THE RECORDS: Begin

-- ==== Sys2Proof/Certificates/Slice0/Obligations.lean ====
section
/-! DEFINITION. Sys2Proof/Certificates/Slice0/Obligations.lean: the statements about the machine, from the numbered rules of the spec. The namespace
Claims holds their vocabulary, written from the rules: what a form reads and writes, what an event finds and leaves. -/

namespace Sys2Proof.Claims

open Sys2Proof.Machine

/-! ### Words of the statements -/

/-- The guard of a syllable reads 1 and carries no tag (R59). -/
abbrev Enabled (s : State) (g : Nat) : Prop := (focusCore s).regs.tagP g = none ∧ (focusCore s).regs.getP g = true

/-- The core is not in run-ahead and its kitty does not drain (R251, R254). -/
abbrev Calm (s : State) : Prop := inRa s = false ∧ draining s = false

/-- s and nothing else changed than this: a result is pending, visible L cycles from now (R61, R62), and in run-ahead j more bytes of
the journal are asked for (R253). -/
def withResult (s : State) (L : Nat) (e : Eff) (j : Nat) : State :=
  { s with
    cores := Tbl.set s.cores s.focus.core { focusCore s with
      pend := (focusCore s).pend ++ [⟨s.cycle + L, s.cycle, s.focus.slot, (focusCore s).ra.isSome, e⟩] }
    focus := { s.focus with jbytes := s.focus.jbytes + if (focusCore s).ra.isSome then j else 0 } }

/-- Journal bytes of a scalar result: none for s0 (R253). -/
def scalarBytes (d : Nat) : Nat := if d = 0 then 0 else 16

/-! ### What each form writes, from the tables of the spec -/

/-- A scalar form: guard, destination, latency, sources in operand order, and the value it writes (R62, R107, R108). -/
structure ScalarSpec where
  g : Nat
  d : Nat
  lat : Nat
  srcs : List Nat
  val : List DWord → DWord

/-- The value at a place of a list of values. -/
def at_ (xs : List DWord) (n : Nat) : DWord := xs.getD n 0

/-- The number of leading zero bits of a 64-bit value: 64 less the length of its binary form. -/
def leadingZeros (x : DWord) : Nat := ((List.range 64).find? fun i => x.getLsbD (63 - i)).getD 64

/-- The SR forms of R107. -/
def srForm : Instr → Option ScalarSpec
  | .add g d a b => some ⟨g, d, 1, [a, b], fun xs => BitVec.ofNat 64 ((at_ xs 0).toNat + (at_ xs 1).toNat)⟩
  | .sub g d a b => some ⟨g, d, 1, [a, b], fun xs => BitVec.ofInt 64 (((at_ xs 0).toNat : Int) - (at_ xs 1).toNat)⟩
  | .mul g d a b => some ⟨g, d, 3, [a, b], fun xs => BitVec.ofNat 64 ((at_ xs 0).toNat * (at_ xs 1).toNat)⟩
  | .mulh g d a b => some ⟨g, d, 3, [a, b], fun xs =>
      BitVec.extractLsb' 64 64 (BitVec.signExtend 128 (at_ xs 0) * BitVec.signExtend 128 (at_ xs 1))⟩
  | .and g d a b => some ⟨g, d, 1, [a, b], fun xs => at_ xs 0 &&& at_ xs 1⟩
  | .or g d a b => some ⟨g, d, 1, [a, b], fun xs => at_ xs 0 ||| at_ xs 1⟩
  | .xor g d a b => some ⟨g, d, 1, [a, b], fun xs => at_ xs 0 ^^^ at_ xs 1⟩
  | .shl g d a b => some ⟨g, d, 1, [a, b], fun xs => BitVec.ofNat 64 ((at_ xs 0).toNat * 2 ^ ((at_ xs 1).toNat % 64))⟩
  | .shr g d a b => some ⟨g, d, 1, [a, b], fun xs => BitVec.ofNat 64 ((at_ xs 0).toNat / 2 ^ ((at_ xs 1).toNat % 64))⟩
  | .sra g d a b => some ⟨g, d, 1, [a, b], fun xs => BitVec.ofInt 64 ((at_ xs 0).toInt / 2 ^ ((at_ xs 1).toNat % 64))⟩
  | .min g d a b => some ⟨g, d, 1, [a, b], fun xs => BitVec.ofInt 64 (Min.min (at_ xs 0).toInt (at_ xs 1).toInt)⟩
  | .max g d a b => some ⟨g, d, 1, [a, b], fun xs => BitVec.ofInt 64 (Max.max (at_ xs 0).toInt (at_ xs 1).toInt)⟩
  | .clz g d a => some ⟨g, d, 1, [a], fun xs => BitVec.ofNat 64 (leadingZeros (at_ xs 0))⟩
  | .popc g d a => some ⟨g, d, 1, [a], fun xs => BitVec.ofNat 64 ((List.range 64).countP fun i => (at_ xs 0).getLsbD i)⟩
  | _ => none

/-- Bit i of the value that a field form writes, as a value. -/
def bitsOf (f : Nat → Bool) : DWord := BitVec.ofNat 64 (((List.range 64).map fun i => if f i then 2 ^ i else 0).sum)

THE RECORDS: End

→ TASK STATEMENT
Only the number is wanted here. Please work out how many lines of the records contain "getD".

→ WRITTEN RESPONSE
2